Oh the bigger collectors didnt hurt power from the Hedmens either, :poke:
 
I'd love to see a chart comparing HP & TQ readings with the TTIs and the Hedmans (on the same chart) and see if they paralleled up to a certain range or not.
 
TQ was down throughout the range, The hedmans were better on TQ even at 3500 which this engine will likely never see under race condition.
 
FWIW, some general rules of of thumbs regarding headers.

1. The tube diameter determines the rpm of the torque peak. Larger diameter higher rpm for the peak.

2. the length of the tubes determines the torque shape on either side of the peak. Longer tubes favors the torque belwo the peak and shorter tubes above.

3. The collector diameter is the same as tube diameter. Collector has the same impact as tube length.

The impact of Tri-Y and step tube designs is greatly influenced by other parameters in the combination. They could help the mid range or not have any significant impact.
 
Stepped headers are a compromise. This is a known. Now it's shown.
Oh, almost forgot, DLI even complanes about tubes being to long on OOTB headers. That in itself should be telling you something.

Good notes DGC333
 
bla bla bla.. all i know is my car runs better with the tti's then it did with the headmans... different combos require different headders.. big deal.. i do know i have yet to scrape my tti's on the street, yet to burn a plug wire on #5 or #7 cyl., can get #5 and #7 plugs out with eas even when the motor is hot. can get my starter out with no problem and don't hvae aby leaks.... so i'll keep my tti's.
 
Stepped headers are a compromise. This is a known. Now it's shown.
Oh, almost forgot, DLI even complanes about tubes being to long on OOTB headers. That in itself should be telling you something.

Good notes DGC333

The w-2 headers weren't stepped. It's 1 7/8 from the flange.

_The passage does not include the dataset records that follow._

theorem setOutp_canonical {s : State} (k : Nat) (x : Outp) (h : twf Outp.reset s.aq.ch = true) :
    twf Outp.reset (setOutp s k x).aq.ch = true := twf_tput _ _ _ _ h

@[simp] theorem outp_setReg (s : State) (n : RegName) (i : Nat) (v : Word) (k : Nat) : outp (setReg s n i v) k = outp s k := rfl

@[simp] theorem reg_setOutp (s : State) (k : Nat) (x : Outp) (n : RegName) (i : Nat) : reg (setOutp s k x) n i = reg s n i := rfl

@[simp] theorem outp_push (s : State) (v : Out) (k : Nat) : outp (push s v) k = outp s k := rfl

@[simp] theorem outp_emit (s : State) (code unit : Nat) (p : BitVec 128) (k : Nat) :
    outp (emit s code unit p) k = outp s k := by
  simp [outp]

/-! ### Headphone jack -/

theorem hpJack_congr {s t : State} (h : t.aq = s.aq) (k : Nat) : hpJack t k = hpJack s k := by
  simp only [hpJack, h]

theorem hpJack_setHpJack (s : State) (k j : Nat) (x : Jack) :
    hpJack (setHpJack s k x) j = if j = k then x else hpJack s j := by
  simp only [hpJack, setHpJack, tget_tput]

@[simp] theorem hpJack_setHpJack_same (s : State) (k : Nat) (x : Jack) : hpJack (setHpJack s k x) k = x := by
  simp only [hpJack, setHpJack, tget_tput_same]

theorem hpJack_setHpJack_ne (s : State) {k j : Nat} (x : Jack) (h : j ≠ k) : hpJack (setHpJack s k x) j = hpJack s j := by
  simp only [hpJack, setHpJack, tget_tput_ne _ _ _ h]

@[simp] theorem setHpJack_setHpJack (s : State) (k : Nat) (x y : Jack) : setHpJack (setHpJack s k x) k y = setHpJack s k y := by
  simp only [setHpJack, tput_tput]

theorem setHpJack_canonical {s : State} (k : Nat) (x : Jack) (h : twf Jack.reset s.aq.jack = true) :
    twf Jack.reset (setHpJack s k x).aq.jack = true := twf_tput _ _ _ _ h

@[simp] theorem hpJack_setReg (s : State) (n : RegName) (i : Nat) (v : Word) (k : Nat) : hpJack (setReg s n i v) k = hpJack s k := rfl

@[simp] theorem reg_setHpJack (s : State) (k : Nat) (x : Jack) (n : RegName) (i : Nat) : reg (setHpJack s k x) n i = reg s n i := rfl

@[simp] theorem hpJack_push (s : State) (v : Out) (k : Nat) : hpJack (push s v) k = hpJack s k := rfl

@[simp] theorem hpJack_emit (s : State) (code unit : Nat) (p : BitVec 128) (k : Nat) :
    hpJack (emit s code unit p) k = hpJack s k := by
  simp [hpJack]

/-! ### Serial port -/

theorem port_congr {s t : State} (h : t.dp = s.dp) (k : Nat) : port t k = port s k := by
  simp only [port, h]

theorem port_setPort (s : State) (k j : Nat) (x : Port) :
    port (setPort s k x) j = if j = k then x else port s j := by
  simp only [port, setPort, tget_tput]

@[simp] theorem port_setPort_same (s : State) (k : Nat) (x : Port) : port (setPort s k x) k = x := by
  simp only [port, setPort, tget_tput_same]

theorem port_setPort_ne (s : State) {k j : Nat} (x : Port) (h : j ≠ k) : port (setPort s k x) j = port s j := by
  simp only [port, setPort, tget_tput_ne _ _ _ h]

@[simp] theorem setPort_setPort (s : State) (k : Nat) (x y : Port) : setPort (setPort s k x) k y = setPort s k y := by
  simp only [setPort, tput_tput]

theorem setPort_canonical {s : State} (k : Nat) (x : Port) (h : twf Port.reset s.dp.port = true) :
    twf Port.reset (setPort s k x).dp.port = true := twf_tput _ _ _ _ h

@[simp] theorem port_setReg (s : State) (n : RegName) (i : Nat) (v : Word) (k : Nat) : port (setReg s n i v) k = port s k := rfl

@[simp] theorem reg_setPort (s : State) (k : Nat) (x : Port) (n : RegName) (i : Nat) : reg (setPort s k x) n i = reg s n i := rfl

@[simp] theorem port_push (s : State) (v : Out) (k : Nat) : port (push s v) k = port s k := rfl

@[simp] theorem port_emit (s : State) (code unit : Nat) (p : BitVec 128) (k : Nat) :
    port (emit s code unit p) k = port s k := by
  simp [port]

/-! ### PLL -/

theorem pll_congr {s t : State} (h : t.ck = s.ck) (k : Nat) : pll t k = pll s k := by
  simp only [pll, h]

theorem pll_setPll (s : State) (k j : Nat) (x : Pll) :
    pll (setPll s k x) j = if j = k then x else pll s j := by
  simp only [pll, setPll, tget_tput]

@[simp] theorem pll_setPll_same (s : State) (k : Nat) (x : Pll) : pll (setPll s k x) k = x := by
  simp only [pll, setPll, tget_tput_same]

theorem pll_setPll_ne (s : State) {k j : Nat} (x : Pll) (h : j ≠ k) : pll (setPll s k x) j = pll s j := by
  simp only [pll, setPll, tget_tput_ne _ _ _ h]

@[simp] theorem setPll_setPll (s : State) (k : Nat) (x y : Pll) : setPll (setPll s k x) k y = setPll s k y := by
  simp only [setPll, tput_tput]

theorem setPll_canonical {s : State} (k : Nat) (x : Pll) (h : twf Pll.reset s.ck.pll = true) :
    twf Pll.reset (setPll s k x).ck.pll = true := twf_tput _ _ _ _ h

@[simp] theorem pll_setReg (s : State) (n : RegName) (i : Nat) (v : Word) (k : Nat) : pll (setReg s n i v) k = pll s k := rfl

@[simp] theorem reg_setPll (s : State) (k : Nat) (x : Pll) (n : RegName) (i : Nat) : reg (setPll s k x) n i = reg s n i := rfl

@[simp] theorem pll_push (s : State) (v : Out) (k : Nat) : pll (push s v) k = pll s k := rfl

@[simp] theorem pll_emit (s : State) (code unit : Nat) (p : BitVec 128) (k : Nat) :
    pll (emit s code unit p) k = pll s k := by
  simp [pll]

/-! ### Clock reference -/

theorem refOf_congr {s t : State} (h : t.ck = s.ck) (k : Nat) : refOf t k = refOf s k := by
  simp only [refOf, h]

theorem refOf_setRef (s : State) (k j : Nat) (x : Ref) :
    refOf (setRef s k x) j = if j = k then x else refOf s j := by
  simp only [refOf, setRef, tget_tput]

@[simp] theorem refOf_setRef_same (s : State) (k : Nat) (x : Ref) : refOf (setRef s k x) k = x := by
  simp only [refOf, setRef, tget_tput_same]

theorem refOf_setRef_ne (s : State) {k j : Nat} (x : Ref) (h : j ≠ k) : refOf (setRef s k x) j = refOf s j := by
  simp only [refOf, setRef, tget_tput_ne _ _ _ h]

@[simp] theorem setRef_setRef (s : State) (k : Nat) (x y : Ref) : setRef (setRef s k x) k y = setRef s k y := by
  simp only [setRef, tput_tput]

theorem setRef_canonical {s : State} (k : Nat) (x : Ref) (h : twf Ref.reset s.ck.ref = true) :
    twf Ref.reset (setRef s k x).ck.ref = true := twf_tput _ _ _ _ h

@[simp] theorem refOf_setReg (s : State) (n : RegName) (i : Nat) (v : Word) (k : Nat) : refOf (setReg s n i v) k = refOf s k := rfl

bla bla bla.. all i know is my car runs better with the tti's then it did with the headmans... different combos require different headders.. big deal.. i do know i have yet to scrape my tti's on the street, yet to burn a plug wire on #5 or #7 cyl., can get #5 and #7 plugs out with eas even when the motor is hot. can get my starter out with no problem and don't hvae aby leaks.... so i'll keep my tti's.

Yes, Joe on our 400hp rides it doesn't make much of a difference and teh headers are a big step up from stock as well. The cheap hedmans suck as well, along with most of the crappy fitting small tube headers.

This is the second engine that has shown a 30hp increase from changing from TTi's to either Hooker SC or Hedman race headers. The first was a 394 now this 416.
 
I think the main thing here is that the TTIs are street headers while the big tube Hookers and Hedmens are race headers.
 
Adam would you consider 1 7/8 w-2 flanged pieces street headers?

Because that's what they were, std TTi pieces for a SB. I think those are race oriented headers being that large on a SB.
 
The w-2 headers weren't stepped. It's 1 7/8 from the flange.
Yes, I know, I did see that. Actually, does Headman even make steped headers for W-2's? tti's are actually the only stepped header I've seen for the W-2.

Agreed! The tti's IMO, are very good on our rides, being street driven for the most part. The blow away the regular offerings in fit, finish, and power producing results.

Yo! Crackback, thanks for the link to the pulls. Those were very cool!
 
I would say 1 7/8" TTI would be a street type headers and would consider my Hookers that are in 5 pieces including the collector race headers. That is very interesting information, Thanks for posting
 
Adam would you consider 1 7/8 w-2 flanged pieces street headers?

Because that's what they were, std TTi pieces for a SB. I think those are race oriented headers being that large on a SB.


Yes, They come ready to bolt up to there 3" exhaust system. Plus with a 400+ cube motor 1-7/8" tubes isnt that big.

The Hooker and Hedmen Race headers have adjustable collectors dont they ?
 
Yes, They come ready to bolt up to there 3" exhaust system. Plus with a 400+ cube motor 1-7/8" tubes isnt that big.

The Hooker and Hedmen Race headers have adjustable collectors dont they ?

The hedmans in the video are 1 7/8 and have a fixed collector with a flange, IIRC.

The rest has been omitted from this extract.